Protocol: ECOG – EA8184
Please Note: Below is partial eligibility, for full eligibility requirements, please contact Genesys Hurley Cancer Institute Research Department at (810) 762-8181, (810) 762-8079, and/or (810) 762-8038. Thank you!
Eligibility:
(Step 0: Screening):
1. Patient must be ≥ 21 years of age.
2. Patient must speak English or Spanish.
3. Patient must have biopsy-proven (consisting of ≥ 12 tissue cores) adenocarcinoma of the prostate with cancer present in at least one biopsy core in the most recent biopsy using mpMRI-Prostate or TP Biopsy or TRUS Biopsy.
4. Patient must be on active surveillance.
5. Patient’s baseline biopsy must have occurred at least 6 months but not more than 18 months prior to preregistration to Step 0. NOTE: Patient is to be scheduled for a follow-up prostate biopsy 6
months after the initiation of treatment on this study.
6. Patient must have a serum PSA < 10 ng/mL or PSAD <0.15 ng/mL/ g obtained within 30 days of preregistration.
7. Patient must have an ECOG performance status 0−1.
8. Patient must be willing to abstain from consumption of any supplements containing green tea catechins.
9. Patient must be willing to restrict tea consumption to less than three (3) servings of hot tea or three (3) servings of iced tea per week (serving size of 8 oz).

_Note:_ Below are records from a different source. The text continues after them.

-- ==== Sys2Proof/Laws/SteadyBase.lean ====
section
/-! SUPPORT. What the hub's own work leaves alone, function by function. -/

-- One proof at a time: hundreds of proofs started together would each wait on the same lemma on a thread of its own.
set_option Elab.async false

namespace Sys2Proof.Machine

set_option linter.unusedTactic false
set_option linter.unreachableTactic false

variable {s t u : State}

theorem State.steady_retire (a0 : Nat) (h : s.steady t) : s.steady (t.retire a0) := by
  unfold State.retire
  repeat' first
    | with_reducible assumption
    | with_reducible refine State.steady_onCount _ _ ?_
    | ((with_reducible show State.steady _ (State.onGlb _ _)); refine State.steady_onGlb _ ?_)
    | (intro _ _; try dsimp only)
    | dsimp only
    | split

theorem State.steady_nocTry (a0 : Out) (h : s.steady t) : s.steady (t.nocTry a0) := by
  unfold State.nocTry
  repeat' first
    | with_reducible assumption
    | with_reducible refine State.steady_emit _ ?_
    | ((with_reducible show State.steady _ (State.onNoc _ _)); refine State.steady_onNoc _ ?_)
    | (intro _ _; try dsimp only)
    | dsimp only
    | split

theorem State.steady_send (a0 : Out) (h : s.steady t) : s.steady (t.send a0) := by
  unfold State.send
  repeat' first
    | with_reducible assumption
    | ((with_reducible show State.steady _ (State.onNoc _ _)); refine State.steady_onNoc _ ?_)
    | with_reducible refine State.steady_nocTry _ ?_
    | (intro _ _; try dsimp only)
    | dsimp only
    | split

theorem State.steady_nocDrain (h : s.steady t) : s.steady (t.nocDrain) := by
  unfold State.nocDrain
  repeat' first
    | with_reducible assumption
    | with_reducible refine State.steady_foldl _ _ ?_ ?_
    | with_reducible refine State.steady_nocTry _ ?_
    | ((with_reducible show State.steady _ (State.onNoc _ _)); refine State.steady_onNoc _ ?_)
    | with_reducible refine State.steady_foldl _ _ ?_ ?_
    | (intro _ _ _; try dsimp only)
    | (intro _ _; try dsimp only)
    | dsimp only
    | split

theorem State.steady_nocRequest (a0 : Nat) (a1 : NocMsg) (a2 : NocFor) (h : s.steady t) : s.steady (t.nocRequest a0 a1 a2) := by
  unfold State.nocRequest
  repeat' first
    | with_reducible assumption
    | ((with_reducible show State.steady _ (State.onNoc _ _)); refine State.steady_onNoc _ ?_)
    | with_reducible refine State.steady_send _ ?_
    | (intro _ _; try dsimp only)
    | dsimp only
    | split

theorem State.steady_msix (a0 : Nat) (a1 : Nat) (h : s.steady t) : s.steady (t.msix a0 a1) := by
  unfold State.msix
  repeat' first
    | with_reducible assumption
    | with_reducible refine State.steady_onMsix _ _ _ ?_
    | with_reducible refine State.steady_emit _ ?_
    | with_reducible refine State.steady_snd (by with_reducible assumption) ?_
    | (intro _ _; try dsimp only)
    | dsimp only
    | split

theorem State.steady_msixRetry (a0 : Nat) (h : s.steady t) : s.steady (t.msixRetry a0) := by
  unfold State.msixRetry
  repeat' first
    | with_reducible assumption
    | with_reducible refine State.steady_foldl _ _ ?_ ?_
    | with_reducible refine State.steady_msix _ _ ?_
    | with_reducible refine State.steady_foldl _ _ ?_ ?_
    | (intro _ _ _; try dsimp only)
    | (intro _ _; try dsimp only)
    | dsimp only
    | split

theorem State.steady_aerCor (a0 : Nat) (a1 : Nat) (a2 : Nat) (a3 : AerErr) (h : s.steady t) : s.steady (t.aerCor a0 a1 a2 a3) := by
  unfold State.aerCor
  repeat' first
    | with_reducible assumption
    | ((with_reducible show State.steady _ (State.onAer _ _ _ _)); refine State.steady_onAer _ _ _ ?_)
    | with_reducible refine State.steady_emit _ ?_
    | (intro _ _; try dsimp only)
    | dsimp only
    | split

theorem State.steady_aerLog (a0 : Nat) (a1 : Nat) (a2 : AerErr) (h : s.steady t) : s.steady (t.aerLog a0 a1 a2) := by
  unfold State.aerLog
  repeat' first
    | with_reducible assumption
    | ((with_reducible show State.steady _ (State.onAer _ _ _ _)); refine State.steady_onAer _ _ _ ?_)
    | ((with_reducible show State.steady _ (State.onHlk _ _)); refine State.steady_onHlk _ ?_)
    | with_reducible refine State.steady_aerCor _ _ _ _ ?_
    | (intro _ _; try dsimp only)
    | dsimp only
    | split

theorem State.steady_aerAt (a0 : Nat) (a1 : Nat) (a2 : AerErr) (a3 : Bool) (h : s.steady t) : s.steady (t.aerAt a0 a1 a2 a3) := by
  unfold State.aerAt
  repeat' first
    | with_reducible assumption
    | with_reducible refine State.steady_aerCor _ _ _ _ ?_
    | with_reducible refine State.steady_aerLog _ _ _ ?_
    | ((with_reducible show State.steady _ (State.onAer _ _ _ _)); refine State.steady_onAer _ _ _ ?_)
    | with_reducible refine State.steady_emit _ ?_
    | (intro _ _; try dsimp only)
    | dsimp only
    | split

theorem State.steady_aer (a0 : Nat) (a1 : AerErr) (h : s.steady t) : s.steady (t.aer a0 a1) := by
  unfold State.aer
  repeat' first
    | with_reducible assumption
    | with_reducible refine State.steady_foldl _ _ ?_ ?_
    | with_reducible refine State.steady_aerAt _ _ _ _ ?_
    | with_reducible refine State.steady_foldl _ _ ?_ ?_
    | (intro _ _ _; try dsimp only)
    | (intro _ _; try dsimp only)
    | dsimp only
    | split

theorem State.steady_pmeEdge (a0 : Nat) (h : s.steady t) : s.steady (t.pmeEdge a0) := by
  unfold State.pmeEdge
  repeat' first
    | with_reducible assumption
    | ((with_reducible show State.steady _ (State.onInst _ _ _ _)); refine State.steady_onInst _ _ _ ?_)
    | ((with_reducible show State.steady _ (State.onPwr _ _)); refine State.steady_onPwr _ ?_)
    | with_reducible refine State.steady_emit _ ?_
    | (intro _ _; try dsimp only)
    | dsimp only
    | split

theorem State.steady_deliver (a0 : Nat) (h : s.steady t) : s.steady (t.deliver a0) := by
  unfold State.deliver
  repeat' first
    | with_reducible assumption
    | with_reducible refine State.steady_pmeEdge _ ?_
    | with_reducible refine State.steady_msix _ _ ?_
    | with_reducible refine State.steady_send _ ?_
    | dsimp only
    | split

theorem State.steady_refresh (a0 : Nat) (h : s.steady t) : s.steady (t.refresh a0) := by
  unfold State.refresh
  repeat' first
    | with_reducible assumption
    | with_reducible refine State.steady_onTgt _ _ ?_
    | with_reducible refine State.steady_emit _ ?_
    | with_reducible refine State.steady_deliver _ ?_
    | (intro _ _; try dsimp only)
    | dsimp only
    | split

theorem State.steady_merge (a0 : Nat) (h : s.steady t) : s.steady (t.merge a0) := by
  unfold State.merge
  repeat' first
    | with_reducible assumption
    | ((with_reducible show State.steady _ (State.onEvc _ _)); refine State.steady_onEvc _ ?_)
    | (intro _ _; try dsimp only)
    | dsimp only
    | split

theorem State.steady_edge (a0 : Nat) (h : s.steady t) : s.steady (t.edge a0) := by
  unfold State.edge
  repeat' first
    | with_reducible assumption
    | with_reducible refine State.steady_merge _ ?_
    | with_reducible refine State.steady_onSrc _ _ ?_
    | with_reducible refine State.steady_refresh _ ?_
    | (intro _ _; try dsimp only)
    | dsimp only
    | split

theorem State.steady_claim (a0 : Nat) (h : s.steady t) : s.steady (t.claim a0).2 := by
  unfold State.claim
  repeat' first
    | with_reducible assumption
    | with_reducible refine State.steady_onSrc _ _ ?_
    | with_reducible refine State.steady_onTgt _ _ ?_
    | with_reducible refine State.steady_ops _ _ ?_
    | with_reducible refine State.steady_refresh _ ?_
    | with_reducible refine State.steady_snd (by with_reducible assumption) ?_
    | (intro _ _; try dsimp only)
    | dsimp only
    | split

/-- A view's sticky registers are set, every bit that was set among them. -/
theorem State.steady_setView (pg view : Nat) (k : Sticky) (h : s.steady t)
    (hk : ∀ i, bit (t.sticky pg view).bits i = true → bit k.bits i = true) : s.steady (t.setView pg view k) := by
  have key : s.steady (t.onGlb fun g => { g with sticky := tabPut stickyDflt g.sticky (view * 32 + pg) k }) := by
    refine State.steady_onGlb _ h (h3 := fun w i b hb => ?_)
    simp only [Glb.wf, Bool.and_eq_true] at w
    rw [tabGet_tabPut _ w.1.1]
    split
    · next e => subst e; exact hk _ hb
    · exact hb
  unfold State.setView
  dsimp only
  split
  · exact State.steady_edge _ key
  · exact key

theorem State.steady_stick (pg view b : Nat) (code : Code) (i : Nat) (h : s.steady t) : s.steady (t.stick pg view b code i) := by
  refine State.steady_setView _ _ _ h fun j hj => ?_
  simp only [capture, bit, BitVec.getLsbD_or, Bool.or_eq_true] at hj ⊢
  exact .inl hj

theorem State.steady_trace (pg view b : Nat) (code : Code) (i : Nat) (h : s.steady t) : s.steady (t.trace pg view b code i) := by
  unfold State.trace
  dsimp only
  split
  · exact h
  · generalize (if t.glb.traceAt = t.glb.time then t.glb.traceNow else 0) = n
    split
    · exact State.steady_ops _ _ (State.steady_onGlb _ h)
    · exact State.steady_stick _ _ _ _ _ (State.steady_onGlb _ h)

theorem State.steady_flag (pg view b : Nat) (code : Code) (i : Nat) (h : s.steady t) : s.steady (t.flag pg view b code i) := by
  unfold State.flag
  exact State.steady_trace _ _ _ _ _ (State.steady_stick _ _ _ _ _ h)

theorem State.steady_captureOnly (pg view : Nat) (code : Code) (i : Nat) (h : s.steady t) : s.steady (t.captureOnly pg view code i) := by
  unfold State.captureOnly
  dsimp only
  split <;> exact State.steady_setView _ _ _ h fun _ hj => hj

theorem State.steady_portProtocol (a0 : Nat) (h : s.steady t) : s.steady (t.portProtocol a0) := by
  unfold State.portProtocol
  repeat' first
    | with_reducible assumption
    | with_reducible refine State.steady_flag _ _ _ _ _ ?_
    | dsimp only
    | split

theorem State.steady_hubFatal (h : s.steady t) : s.steady (t.hubFatal) := by
  unfold State.hubFatal
  repeat' first
    | with_reducible assumption
    | ((with_reducible show State.steady _ (State.onGlb _ _)); refine State.steady_onGlb _ ?_)
    | with_reducible refine State.steady_flag _ _ _ _ _ ?_
    | with_reducible refine State.steady_edge _ ?_
    | with_reducible refine State.steady_aer _ _ ?_
    | (intro _ _; try dsimp only)
    | dsimp only
    | split

theorem State.steady_inner (a0 : State → State) (h : s.steady t) (ha0 : ∀ t, s.steady t → s.steady (a0 t )) : s.steady (t.inner a0) := by
  unfold State.inner
  repeat' first
    | with_reducible assumption
    | (with_reducible refine ha0 _ ?_)
    | (intro _ _; try dsimp only)
    | dsimp only
    | split

theorem State.steady_awake (h : s.steady t) : s.steady (t.awake) := by
  unfold State.awake
  repeat' first
    | with_reducible assumption
    | ((with_reducible show State.steady _ (State.onPwr _ _)); refine State.steady_onPwr _ ?_)
    | with_reducible refine State.steady_ops _ _ ?_
    | (intro _ _; try dsimp only)
    | dsimp only
    | split

theorem State.steady_act (a0 : State → State) (h : s.steady t) (ha0 : ∀ t, s.steady t → s.steady (a0 t )) : s.steady (t.act a0) := by
  unfold State.act
  repeat' first
    | with_reducible assumption
    | (with_reducible refine ha0 _ ?_)
    | with_reducible refine State.steady_inner _ ?_ ?_
    | with_reducible refine State.steady_awake ?_
    | (intro _ _; try dsimp only)
    | dsimp only
    | split

theorem State.steady_actAnswer (a0 : State → State) (h : s.steady t) (ha0 : ∀ t, s.steady t → s.steady (a0 t )) : s.steady (t.actAnswer a0) := by
  unfold State.actAnswer
  repeat' first
    | with_reducible assumption
    | (with_reducible refine ha0 _ ?_)
    | with_reducible refine State.steady_inner _ ?_ ?_
    | with_reducible refine State.steady_act _ ?_ ?_
    | (intro _ _; try dsimp only)
    | dsimp only
    | split

theorem State.steady_tlp (h : s.steady t) : s.steady (t.tlp) := by
  unfold State.tlp
  repeat' first
    | with_reducible assumption
    | with_reducible refine State.steady_ops _ _ ?_
    | dsimp only
    | split

theorem State.steady_paged (a0 : Nat) (a1 : State → State) (h : s.steady t) (ha1 : ∀ t, s.steady t → s.steady (a1 t )) : s.steady (t.paged a0 a1) := by
  unfold State.paged
  repeat' first
    | with_reducible assumption
    | (with_reducible refine ha1 _ ?_)
    | with_reducible refine State.steady_act _ ?_ ?_
    | with_reducible refine State.steady_tlp ?_
    | (intro _ _; try dsimp only)
    | dsimp only
    | split

theorem State.steady_view (a0 : Nat) (a1 : State → State) (h : s.steady t) (ha1 : ∀ t, s.steady t → s.steady (a1 t )) : s.steady (t.view a0 a1) := by
  unfold State.view
  repeat' first
    | with_reducible assumption
    | (with_reducible refine ha1 _ ?_)
    | with_reducible refine State.steady_paged _ _ ?_ ?_
    | (intro _ _; try dsimp only)
    | dsimp only
    | split

end Sys2Proof.Machine
end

10. Patient must be willing to discontinue current vitamin/mineral supplement use if it contains green tea products and use one provided by study.

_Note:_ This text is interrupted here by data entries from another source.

theorem State.steady_drawsFor (a b : Nat) (h : s.steady t) : s.steady (t.drawsFor a b).2 := by
  unfold State.drawsFor
  split
  · exact State.steady_laneDraws _ h
  · exact h

theorem State.steady_ccuSticky (a0 : Nat) (a1 : Nat) (n : Nat) (h : s.steady t) : s.steady (t.ccuSticky a0 a1 n) := by
  induction n generalizing t with
  | zero => exact h
  | succ n ih =>
    unfold State.ccuSticky
    repeat' first
      | with_reducible assumption
      | with_reducible refine ih ?_
      | with_reducible refine State.steady_flag _ _ _ _ _ ?_
      | dsimp only
      | split

theorem State.steady_ccuAccount (a0 : Nat) (a1 : Exc) (h : s.steady t) : s.steady (t.ccuAccount a0 a1) := by
  unfold State.ccuAccount
  repeat' first
    | with_reducible assumption
    | with_reducible refine State.steady_onCcuCount _ _ ?_
    | with_reducible refine State.steady_ccuSticky _ _ _ ?_
    | (intro _ _; try dsimp only)
    | dsimp only
    | split

theorem State.steady_convert (a0 : Nat) (a1 : ConvSpec) (a2 a3 a4 a5 : List Byte) (h : s.steady t) :
    s.steady (t.convert a0 a1 a2 a3 a4 a5).2.2 := by
  unfold State.convert
  dsimp only
  split
  · exact State.steady_ops _ _ h
  · refine State.steady_bytes _ _ (State.steady_ops _ _ (State.steady_ccuAccount _ _ ?_))
    exact State.steady_drawsFor _ _ h

theorem State.steady_dropRequests (a0 : Nat) (a1 : List (Nat × Bool)) (h : s.steady t) : s.steady (t.dropRequests a0 a1) := by
  unfold State.dropRequests
  repeat' first
    | with_reducible assumption
    | with_reducible refine State.steady_foldl _ _ ?_ ?_
    | with_reducible refine State.steady_onAreq _ _ _ ?_
    | with_reducible refine State.steady_foldl _ _ ?_ ?_
    | (intro _ _ _; try dsimp only)
    | (intro _ _; try dsimp only)
    | dsimp only
    | split

theorem State.steady_round (a0 : Nat) (a1 : List (Nat × Bool)) (a2 : Nat × Bool) (a3 : Nat) (h : s.steady t) : s.steady (t.round a0 a1 a2 a3) := by
  unfold State.round
  repeat' first
    | with_reducible assumption
    | with_reducible refine State.steady_onAreq _ _ _ ?_
    | with_reducible refine State.steady_foldl _ _ ?_ ?_
    | with_reducible refine State.steady_onArbiter _ _ ?_
    | with_reducible refine State.steady_ops _ _ ?_
    | with_reducible refine State.steady_foldl _ _ ?_ ?_
    | (intro _ _ _; try dsimp only)
    | (intro _ _; try dsimp only)
    | dsimp only
    | split

theorem State.steady_arbDecide (a0 : Nat) (a1 : List (Nat × Bool)) (a2 : List (Nat × Bool)) (h : s.steady t) : s.steady (t.arbDecide a0 a1 a2) := by
  unfold State.arbDecide
  repeat' first
    | with_reducible assumption
    | with_reducible refine State.steady_dropRequests _ _ ?_
    | with_reducible refine State.steady_foldl _ _ ?_ ?_
    | with_reducible refine State.steady_onAreq _ _ _ ?_
    | with_reducible refine State.steady_onArbiter _ _ ?_
    | with_reducible refine State.steady_round _ _ _ _ ?_
    | with_reducible refine State.steady_foldl _ _ ?_ ?_
    | (intro _ _ _; try dsimp only)
    | (intro _ _; try dsimp only)
    | dsimp only
    | split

11. Patient must be willing to take study agent or placebo at the dose specified with meals.
12. Patient must not have had prior treatment for prostate cancer, including focal therapy, with surgery, irradiation, local ablative (i.e., cryosurgery or high-intensity focused ultrasound), or androgendeprivation therapy.
13. Patient must not have prostate cancer with distant metastases.
14. Patient must not have undergone treatment of hormone therapy, immunotherapy, chemotherapy and/or radiation for any malignancies within the past 2 years. Patients with a prior or concurrent malignancy whose natural history or treatment does not have the potential to interfere with the safety or efficacy assessment of the investigational regimen are eligible for this trial.
(Step 1):
- Patient must have Gleason Score (3+3) or predominant Gleason pattern 3 (3+4), ≤ 33% of biopsy cores, and ≤ 50% involvement of any biopsy core confirmed via central review.
- Patient must have % Ki-67 Expression of 3% or more in at least 1 core positive for tumor confirmed via central review.